プロローグ. 「春の風」
———風が吹いた。
よく晴れた日。
十日に一度、一日を通して普段とは比較にならない強風と大粒の雪が吹き荒び、獣達が暴れ狂う猛吹雪の後に一日だけ訪れる、空が雲をその身に纏う事を忘れ、露出を極端に嫌う太陽が唯一、その輝きと熱を世界中に広がる白の大地に轟かせる日だ。
その日、広大な白銀世界の一角、この世界で唯一人々が暮らし得る場所『龍脈』を中心として構成される小さい長閑な村の一つにて、他の風とはどこか異なる一筋の風が吹いた。
———暖かい風だ。
吹雪において雪を伴って吹く、鋭く冷たい乾いた風とはどこか違った、暖かく僅かに湿った、優しく穏やかな風が、一人の少女の頬を柔らかに撫でた。
皆がよく知る、吹雪に染まった冷たい悪意を持つ荒風に心が無いとするならば、この暖かい風は雪の冷たさを知らない仄かな熱を孕んだ抱擁を皆に贈る、優しく身も心も包み込む様な心を持った、そんな風だ。
その風の通ってきた先を知りたい、そしてこの永遠の寒さを終わらせたい。少女がそう思っても、果てしない水色と白色の境界線には、異質な黒色がこの世界を囲む様に位置しており、それがその夢を易々と許してはくれない。
壁だ。
遠くからは小さく低く、しかし近くからは果てしない程高く見える、おおよそ人にはそれを越えるどころか、僅かに登ることも叶わない。
向こうにあるかもしれない暖かな世界、その憧れを抱いても、それは幻想に過ぎずそれ以上にはなり得ない。
この風は、そんな世界の可能性を微かにでも信じたくなるような心を溶かす熱を持っている、希望の風だ。

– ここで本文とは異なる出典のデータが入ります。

-- ==== Sys2Proof/Tests/Slice0.lean ====
section
/-!
SUPPORT. The model's own tests: an ill-formed command for each check, worked examples of the spec, and for every statement with hypotheses a
theorem that shows a concrete state and operands that meet them, clause by clause.
-/

namespace Sys2Proof.Tests

open Sys2Proof Sys2Proof.Machine

set_option maxRecDepth 100000
set_option Elab.async false

theorem someGet {α : Type} {o : Option α} (h : o.isSome = true) : o = some (o.get h) := (Option.some_get h).symm
theorem someP {α β : Type} {o : Option (α × β)} (h : o.isSome = true) : o = some ((o.get h).1, (o.get h).2) :=
  (Option.some_get h).symm
theorem okGet {α β : Type} {e : Except α β} (h : e.toOption.isSome = true) : e = .ok (e.toOption.get h) := by
  cases e with
  | error => exact absurd h (by simp [Except.toOption])
  | ok => rfl
theorem errGet {α β : Type} {e : Except α β} {x : α} (h : (match e with | .error y => some y | .ok _ => none) = some x) : e = .error x := by
  cases e with
  | error => exact congrArg _ (Option.some.inj h)
  | ok => exact absurd h (by simp)
theorem eq2 {α β : Type} {p : α × β} : p = (p.1, p.2) := rfl
theorem eq3 {α β γ : Type} {p : α × β × γ} : p = (p.1, p.2.1, p.2.2) := rfl
theorem eq5 {α β γ δ ε : Type} {p : α × β × γ × δ × ε} : p = (p.1, p.2.1, p.2.2.1, p.2.2.2.1, p.2.2.2.2) := rfl
theorem someF {α β : Type} {o : Option (α × Bool × β)} (h : o.isSome = true) (f : (o.get h).2.1 = false) :
    o = some ((o.get h).1, false, (o.get h).2.2) := by
  rw [← f]; exact (Option.some_get h).symm
theorem someB {α β γ δ ε ζ : Type} {p : α × Option (β × γ × δ × ε × ζ)} {b : β} {c : γ} {d : δ} {e : ε} {z : ζ} (h : p.2 = some (b, c, d, e, z)) :
    p = (p.1, some (b, c, d, e, z)) := Prod.ext rfl h
theorem pair2 {α β : Type} {p : α × β} : (p.1, p.2) = p := rfl
theorem pair3 {α β γ : Type} {p : α × β × γ} : (p.1, p.2.1, p.2.2) = p := rfl
theorem pairS {α β : Type} {p : α × Option β} (h : p.2.isSome = true) : p = (p.1, some (p.2.get h)) :=
  Prod.ext rfl (Option.some_get h).symm
theorem pairT {α : Type} {p : α × Bool} (h : p.2 = true) : p = (p.1, true) := Prod.ext rfl h

theorem slice_length (bs : List Byte) (off k : Nat) : (slice bs off k).length = k := by
  simp only [slice, zeroBytes, List.length_append, List.length_take, List.length_replicate]; omega
/-- A write that is judged served is performed, whatever its bytes. -/
theorem writeAs_fits {s : State} {r : Requester} {c : Option Nat} {a k : Nat} {bs : List Byte} (h : bs.length = k)
    (j : s.judge r a k true = .served) : (s.writeAs r c a bs).2 = true := by
  simp only [State.writeAs, h, j]; split <;> rfl

def rg (l : List (Nat × Nat)) (s : State) : State := l.foldl (fun s p => s.setN p.1 p.2) s

def img : Maquette :=
  { Maquette.blank with
    serial := 7, niches := [⟨0, true, false, false, 0, 6400, 64, 64⟩, ⟨1, false, true, true, 0, 6400, 114688, 200⟩],
    clusters := List.replicate 28 1,
    queueGrants := [⟨0, 0, 1, 16, 4, 0⟩, ⟨16, 1, 1, 16, 4, 0⟩, ⟨48, 3, 1, 4, 4, 0⟩, ⟨60, 0, 0, 4, 1, 0⟩],
    syncGrants := [⟨0, 0, 1, 64⟩],
    stations := #v[⟨true, true, false, 0, 1, 0, 100⟩, ⟨true, false, false, 0, 1, 65536, 100⟩, ⟨true, false, false, 0, 1, 65536, 100⟩,
      ⟨true, false, true, 0, 1, 0, 100⟩],
    limbs := Vector.replicate 4 ⟨1, 7, 1, 0, 0, 0⟩, relief := [⟨1, List.replicate 7 10⟩, ⟨0, List.replicate 7 10⟩],
    routes := [⟨1, 0, 1, 0, 3, 0, 0xFF, 0, 1⟩, ⟨1, 1, 1, 0, 2, 0, 3, 0, 1⟩, ⟨1, 2, 1, 0, 0, 0, 3, 0, 1⟩, ⟨1, 3, 1, 0, 1, 0, 3, 0, 1⟩,
      ⟨5, 0, 1, 0, 0, 0, 0xFF, 0, 0⟩, ⟨3, 0, 1, 0, 0, 0, 0xFF, 0, 0⟩] }

/-- A block in service: every station attached, a live structure, memory owned by niches 1 and 0, one second on the counter. -/
def on : State :=
  rg [(R.STN_STATE 0, 3), (R.STN_STATE 1, 3), (R.STN_STATE 2, 3), (R.STN_STATE 3, 3)]
    { State.reset with
      boot := { State.reset.boot with phase := .up, perstA := true, perstB := true },
      maq := { State.reset.maq with live := img, bootDone := true },
      stn := Vector.replicate 4 { Station.blank with portUp := true, features := 0xFF, version := 1 },
      ms := { State.reset.ms with extents := [⟨2, 0, 8, 1, false, false, false⟩, ⟨2, 8, 8, 1, false, true, false⟩,
        ⟨2, 16, 8, 0, false, false, false⟩, ⟨2, 24, 4, 8, false, false, false⟩, ⟨2, 32, 57312, 1, false, false, false⟩,
        ⟨1, 0, 64, 1, false, false, false⟩] },
      cad := { State.reset.cad with ns := 1000000000, counting := true } }

def cmdOf (op : Nat) (fs : List (Nat × Nat)) : Cmd :=
  ⟨0, 0, 1, 4, BitVec.ofNat 512 (op + (fs.map (fun f => f.2 <<< (8 * f.1))).sum), .ready, none, none, 0, 0, 0, 0, false, false, false, 0⟩

def with1 (c : Cmd) (s : State) : State := { s with qm := { s.qm with cmds := [(1, c)], nextCmd := 2 } }

def que : Queue := ⟨0, 1, 4, 0, 0x1000000, 0x1001000, 16, 16, false, 0, .active, 0, 0, 0, 0, false, 0, [], [], false, false⟩

def withQ (x : Queue) (s : State) : State := { s with qm := { s.qm with queues := [(0, x)] } }

/-- Bytes placed in memory, as little-endian numbers of a width at addresses. -/
def put (l : List (Nat × Nat × Nat)) (s : State) : State := l.foldl (fun s p => s.poke p.1 (leBytes p.2.2 p.2.1)) s

/-- The live structure's successor, as a commit would switch to it. -/
def img2 : Maquette :=
  { img with serial := 8, clusters := List.replicate 24 1 ++ List.replicate 4 0xFF,
             niches := [⟨0, true, false, false, 0, 0, 0, 0⟩, ⟨1, false, true, true, 0, 0, 0, 0⟩] }

def job0 (ph : CommitPhase) : CommitJob := ⟨0, .normal, true, false, ph, 0⟩

def slots (st : SlotState) (s : State) : State :=
  { s with maq := { s.maq with slots := #v[⟨st, img2, 0, true, false⟩, Slot.blank] } }

/-- A commit of slot 0 under way. -/
def commits (ph : CommitPhase) (s : State) : State :=
  let t := slots .pending s
  { t with maq := { t.maq with job := some (job0 ph) } }

/-- A safety frame of a type, its check value right. -/
def frame (t : Nat) : List Byte :=
  let h := leBytes (0x5A + 256 * t) 92
  h ++ leBytes (crc32c h) 4

def gate (st : Nat) (bad : List Nat) (half : Bool) (s : State) : State :=
  rg [(R.SPR_GD_STATUS 2, st)] { s with fab := { s.fab with dirs := s.fab.dirs.set 2 ⟨some 5, 7, bad, half⟩ } }

/-- A GEMM of one INT8 tile by one, and the memory it works on. -/
def gemmCmd (op flags : Nat) : Cmd := cmdOf op [(0x20, 0x100000), (0x2A, flags)]

def gemmMem (s : State) : State :=
  put [(0x100000, 8, 0x200000), (0x100008, 8, 0x210000), (0x100010, 8, 0x220000), (0x100020, 8, 0x0009000100010001),
    (0x100028, 8, 0x0000010000000100), (0x100030, 8, 0x0000010000000100), (0x100038, 8, 0x0000010000000100),
    (0x200000, 1, 1), (0x200010, 4, 16384), (0x210000, 1, 1), (0x210010, 4, 16384)] s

もう一度その風に触れたい。そう少女が願っても、風は目にも留めずにまた知らぬどこかへと去っていく。
それが風だ。
風にはそれを聞き届ける耳は無い。それどころか、少女を見る眼も、通り過ぎた空気を味わう口も、自らが動いている事を実感する肌もない。
風は生物ではない。
だから、少女の崩れかけの僅かな希望を包んだ願いも、風には聴こえていない。
風は流れていく。
その果たすべき役割はなく、ただ偶然という不確かな運命に身を任せて流れるだけ。
それを知っていても、少女は尚も求め続けた。自らに確かな優しさをくれた暖かな風を。
だから、少女は走り出した。
一度見つけた希望を、掴んで話さないようにする為に。
追いつける訳がない。それはわかっている。
だが、絶望に満ちた世界に生きる少女にとって、生涯で初めての希望は余りにも甘美なものだった。
これが自らの生きた意味なのだ、とそう思うまでには。
故に足を止める事は出来ない。
少女は追いかけ続けた。
やがて来る冬の終わり、その小さな尾を。
———それが、リテアという少女の人生の転機だった。